Wait, that mushroom cloud is your fault? Come with me, you’re under arrest.
•You can’t pay with too many coins in Canada.
When making a payment of more than $10, it’s illegal to pay with more than a single coin under the Currency Act in Canada. I have to admit, I’ve been in situations when I would have appreciated such a law. Nothing like being next in line when someone uses their penny collection to buy food at the grocery store.
•It’s illegal to die inside Britain’s Houses of Parliament.
Since the building is considered a royal family palace, anyone who dies in it must be buried with full honors.
Question: What exactly would the punishment be for the deceased?
•You can’t kiss on the street in Guanajuato, Mexico.
Ironically, the town is known for its “Kissing Alley.”
You might think this is an old, outdated law, but it was passed in 2009 and is occasionally enforced.

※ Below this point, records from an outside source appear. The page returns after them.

theorem exec_fill_next (hl : LinkPlain s) (hn : NextFrame h s) (slots : List FillSlot) (last : Bool) :
    exec (.fill h slots last) s = .next (kept s (if s.twin.role ≠ .mirror then acked s
      else if last then { filled slots (acked s) with twin.fillDone := true } else filled slots (acked s))) := by
  change execFill h slots last s = _
  unfold execFill
  rw [holhamIn_next h _ s hl hn]
  rfl

end Sys2Proof.Machine
end

section
/-!
SUPPORT. STATUS, REJOIN, and a transfer at the mirror.
-/
namespace Sys2Proof.Machine

open Sys2Proof

/-- Settles O44: STATUS and REJOIN as inputs of the log, and each frame of a transfer or a fill at the mirror. -/
theorem statusAndTransfer : Obligations.StatusAndTransfer := by
  refine ⟨?inputs, ?transfer, ?fill⟩
  case inputs =>
    intro h p durable arrival s hl hn header status rejoin
    rw [exec_status_next hl hn, exec_rejoin_next hl hn]
    refine ⟨fun hc => ?_, fun hc hsettled => ?_⟩
    · rw [if_pos (by simp [hc]), if_pos (by simp [hc])]
      exact ⟨rfl, rfl⟩
    · intro into
      rw [if_neg (by simp [hc]), if_neg (by simp [hc])]
      refine ⟨fun ht => ?_, fun ht => ?_⟩
      · have hlogged := peerInput_logged hsettled ht
        exact ⟨_, rfl, hlogged.entries, hlogged.mirror, hlogged.cov, hlogged.rxSeq⟩
      · have hlogged := peerInput_logged hsettled ht
        exact ⟨_, rfl, hlogged.entries, hlogged.rejoinSeal, hlogged.cov, hlogged.rxSeq⟩
  case transfer =>
    intro h payload e s hl hn
    refine ⟨fun hno => ?_, fun hm hx => ?_⟩
    · have ht := not_takesTransfer_iff.mpr hno
      rw [exec_xfer_next hl hn, if_neg ht]
      exact ⟨rfl, exec_xferEnd_ignored hl hn e ht⟩
    · have ht : TakesTransfer s := ⟨hm, hx⟩
      rw [exec_xfer_next hl hn, if_pos ht]
      refine ⟨rfl, ?_⟩
      intro b agrees
      refine ⟨fun ha hroom => ⟨fun hs => exec_xferEnd_refused hl hn ht ha hroom hs,
        fun hs => exec_xferEnd_again hl hn ht ha hroom hs⟩, fun ha hh => ?_⟩
      rw [exec_xferEnd_next hl hn ht, if_pos ha]
      refine ⟨rfl, fun hv => ⟨_, rfl, ?_⟩⟩
      obtain ⟨hstandby, hlogs, hsame⟩ := takeTransfer_held (x := sealOf e.sealBody e.signature) (s := acked s) hh hv
      have hseal := hsame.prevSeal
      rw [headed, sealOf_hash] at hseal
      exact ⟨hstandby, hlogs, hsame.rejoins, hsame.xferIn, hsame.asked, hseal⟩
  case fill =>
    intro h slots s hl hn
    refine ⟨fun hm b => ?_, fun hm => ?_⟩
    · rw [exec_fill_next hl hn, if_pos hm]
      rfl
    · intro placed
      rw [exec_fill_next hl hn, exec_fill_next hl hn, if_neg (not_not_intro hm), if_neg (not_not_intro hm)]
      exact ⟨rfl, rfl⟩

end Sys2Proof.Machine
end

section
/-!
SUPPORT. How every command answers: by which of the outcomes of Machine/Ops, and what each of them leaves alone.
-/
namespace Sys2Proof.Machine

open Sys2Proof

/-- A command that may burn a quarantine entry leaves the queue and the image alone. -/
theorem doneEntry_frame {s t u : State} (h : doneEntry s t = .next u) : u.pending = s.pending ∧ u.nor.image = s.nor.image := by
  cases h; exact ⟨rfl, rfl⟩

/-- A start leaves the queue alone. -/
theorem doneBoard_pending {s t u : State} (h : doneBoard s t = .next u) : u.pending = s.pending := by
  cases h; rfl

/-- The outcome of each command but START: FUSE_BURN and CLOCK_LOSS may burn fuses, no other does. -/
theorem exec_answers (c : Instr) (s : State) : (∃ b, c = .start b) ∨ (∃ t, exec c s = done s t)
    ∨ (∃ ok t, c = .fuseBurn ok ∧ exec c s = doneFuse s t) ∨ ∃ f t, c = .clockLoss f ∧ exec c s = doneEntry s t := by
  cases c
  case start b => exact .inl ⟨b, rfl⟩
  case fuseBurn ok => exact .inr (.inr (.inl ⟨ok, _, rfl, rfl⟩))
  case clockLoss f => exact .inr (.inr (.inr ⟨f, _, rfl, rfl⟩))
  all_goals exact .inr (.inl ⟨_, rfl⟩)

variable {b : StartIn} {s : State}

/-- The start goes into service with a valid image that is a misuse of R609. -/
abbrev StartFaults (b : StartIn) (s : State) : Prop :=
  s.sys.mode = .inReset ∧ s.test.resetLow = false ∧ b.pfailLow = false ∧ startMisused b s (startUnit b s) = true

theorem exec_start_faults (h : StartFaults b s) : exec (.start b) s = .fault (.undefinedCase 609) := by
  obtain ⟨hm, hr, hp, hmis⟩ := h
  change execStart b s = _
  simp only [execStart, hm, hr, hp, hmis, ne_eq, not_true_eq_false, Bool.false_eq_true, or_self, if_false, if_true]

theorem exec_start_completes (h : ¬StartFaults b s) : ∃ t, exec (.start b) s = doneBoard s t := by
  change ∃ t, execStart b s = _
  unfold execStart
  split
  next => exact ⟨_, rfl⟩
  next hready =>
    obtain ⟨hm, hr⟩ := not_or.mp hready
    split
    next => exact ⟨_, rfl⟩
    next hp =>
      have hmis : ¬startMisused b s (startUnit b s) = true := fun hmis =>
        h ⟨Decidable.of_not_not hm, Bool.eq_false_iff.mpr hr, Bool.eq_false_iff.mpr hp, hmis⟩
      exact ⟨_, if_neg hmis⟩

variable {c : Instr} {t : State}

theorem exec_pending (h : exec c s = .next t) : t.pending = s.pending := by
  rcases exec_answers c s with ⟨b, rfl⟩ | ⟨u, hu⟩ | ⟨_, u, -, hu⟩ | ⟨_, u, -, hu⟩
  · have hno : ¬StartFaults b s := fun hf => nomatch (exec_start_faults hf).symm.trans h
    obtain ⟨u, hu⟩ := exec_start_completes hno
    exact doneBoard_pending (hu.symm.trans h)
  · exact (done_frame (hu.symm.trans h)).1
  · exact (doneFuse_frame (hu.symm.trans h)).1
  · exact (doneEntry_frame (hu.symm.trans h)).1

theorem exec_image (hstart : ∀ b, c ≠ .start b) (h : exec c s = .next t) : t.nor.image = s.nor.image := by
  rcases exec_answers c s with ⟨b, hb⟩ | ⟨u, hu⟩ | ⟨_, u, -, hu⟩ | ⟨_, u, -, hu⟩
  · exact absurd hb (hstart b)
  · exact (done_frame (hu.symm.trans h)).2.2
  · exact (doneFuse_frame (hu.symm.trans h)).2
  · exact (doneEntry_frame (hu.symm.trans h)).2

theorem exec_fuses (hstart : ∀ b, c ≠ .start b) (hburn : ∀ ok, c ≠ .fuseBurn ok) (hclock : ∀ f, c ≠ .clockLoss f)
    (h : exec c s = .next t) : t.keys.fuses = s.keys.fuses := by
  rcases exec_answers c s with ⟨b, hb⟩ | ⟨u, hu⟩ | ⟨ok, _, hc, -⟩ | ⟨f, _, hc, -⟩
  · exact absurd hb (hstart b)
  · exact (done_frame (hu.symm.trans h)).2.1
  · exact absurd hc (hburn ok)
  · exact absurd hc (hclock f)

theorem exec_completes (c : Instr) (s : State) (hstart : ∀ b, c ≠ .start b) : ∃ t, exec c s = .next t := by
  rcases exec_answers c s with ⟨b, hb⟩ | ⟨_, hu⟩ | ⟨_, _, -, hu⟩ | ⟨_, _, -, hu⟩
  · exact absurd hb (hstart b)
  all_goals exact ⟨_, hu⟩

end Sys2Proof.Machine
end

section
/-!
SUPPORT. What no command touches.
-/
namespace Sys2Proof.Machine

open Sys2Proof

/-- Settles O3: START answers by the fault of R609 or by `doneBoard`, FUSE_BURN and CLOCK_LOSS by outcomes of their own, and
every other command by `done`. -/
theorem commandsLeaveQueueAndImage : Obligations.CommandsLeaveQueueAndImage := by
  refine ⟨fun c s t h => ⟨exec_pending h, fun hs => exec_image hs h, fun hs hb hc => exec_fuses hs hb hc h⟩, exec_completes,
    fun b s hm hr hp hmis => exec_start_faults ⟨hm, hr, hp, hmis⟩, fun b s h => ?_⟩
  obtain ⟨u, hu⟩ := exec_start_completes h
  exact ⟨_, hu⟩

end Sys2Proof.Machine
end

section
/-!
SUPPORT. The unit right after reset.
-/
namespace Sys2Proof.Machine

open Sys2Proof

theorem rcFields_reset : ∀ f ∈ rcFields, f.get State.reset = 0 := by decide +kernel

/-- Settles O59: each part of the power-up state stands at its own initial value. -/
theorem resetState : Obligations.ResetState :=
  ⟨rfl, rfl, rfl, rfl, fun _ => rfl, by decide, rfl, rfl, rfl, rfl, rfl, rfl, rfl, rfl, rfl, rcFields_reset⟩

end Sys2Proof.Machine
end

section
/-!
SUPPORT. The supply of the VBAT domain, its crystal, and the links of the Ethernet ports.
-/
namespace Sys2Proof.Machine

open Sys2Proof

variable {s : State}

theorem kept_self (s : State) : kept s s = s := rfl

theorem whenClock_on {f : State → State} (h : clockOn s = true) : whenClock s f = .next (kept s (f s)) := by
  simp [whenClock, h, done_eq]

/-! ### Alarms (R416, R418) -/

/-- The tamper source is enabled, by its fuse or by the record. -/
abbrev tamperEnabled (n : Nat) (s : State) : Bool := (s.keys.fuses.tamper ||| s.hw.record.tamper).getLsbD n

theorem alarm_disabled {n : Nat} (h : tamperEnabled n s = false) : alarm n s = s := by
  simp only [alarm, h, Bool.not_false, if_true]

theorem setLatch_free (bits : BitVec 10) (h : s.keys.latch = none) :
    setLatch bits s = { s with keys.latch := some ⟨bits, s.sys.vbat.seconds⟩ } := by
  simp only [setLatch, h, Option.isSome_none, Bool.false_eq_true, if_false]

/-- In reset an alarm goes to the latch alone. -/
theorem alarm_inReset {n : Nat} (h : tamperEnabled n s = true) (hm : s.sys.mode = .inReset) (hl : hwLifeState s = .field) :
    alarm n s = setLatch (BitVec.ofNat 10 (2 ^ n)) s := by
  simp only [alarm, h, hm, hl, Bool.not_true, Bool.false_eq_true, reduceCtorEq, or_self, if_false]

/-! ### The VBAT domain (R570 to R572) -/

/-- Power returns to the VBAT domain. -/
def vbatCleared (s : State) : State := { s with sys.vbat := Vbat.init, keys.latch := none, keys.active := 0 }

theorem exec_vbatPowerOn_eq (s : State) : exec .vbatPowerOn s = .next (kept s (alarm 9 (vbatCleared s))) := rfl

theorem exec_vbatPowerOn_disabled (h : tamperEnabled 9 s = false) : exec .vbatPowerOn s = .next (vbatCleared s) := by
  rw [exec_vbatPowerOn_eq, alarm_disabled (s := vbatCleared s) h]
  rfl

•Marijuana is outlawed in Jamaica.
As hard as it is to believe, since 1913, Jamaican law has stated that the cultivation, use or possession of pot is illegal. “We don’t enforce that one much, mon.”
•Driving shirtless is unlawful in Thailand.
Driving a car shirtless is considered offensive in Thailand, so motorists need to wear a shirt no matter how hot the weather is (or their abs are).
Question: Were women involved in the reasoning behind this law?
•In Burma, it’s against the law to access the Internet.
Right now, many of you are wondering how any business conducts business in Burma.
•In Victoria, Australia, only licensed electricians can change a light bulb.
Question: How many Australian licensed electricians does it take to change a light bulb? Answer: As many as are in the room.
Not that it matters, but that doesn’t even scratch the surface of the weird legislation that can be found all over this planet.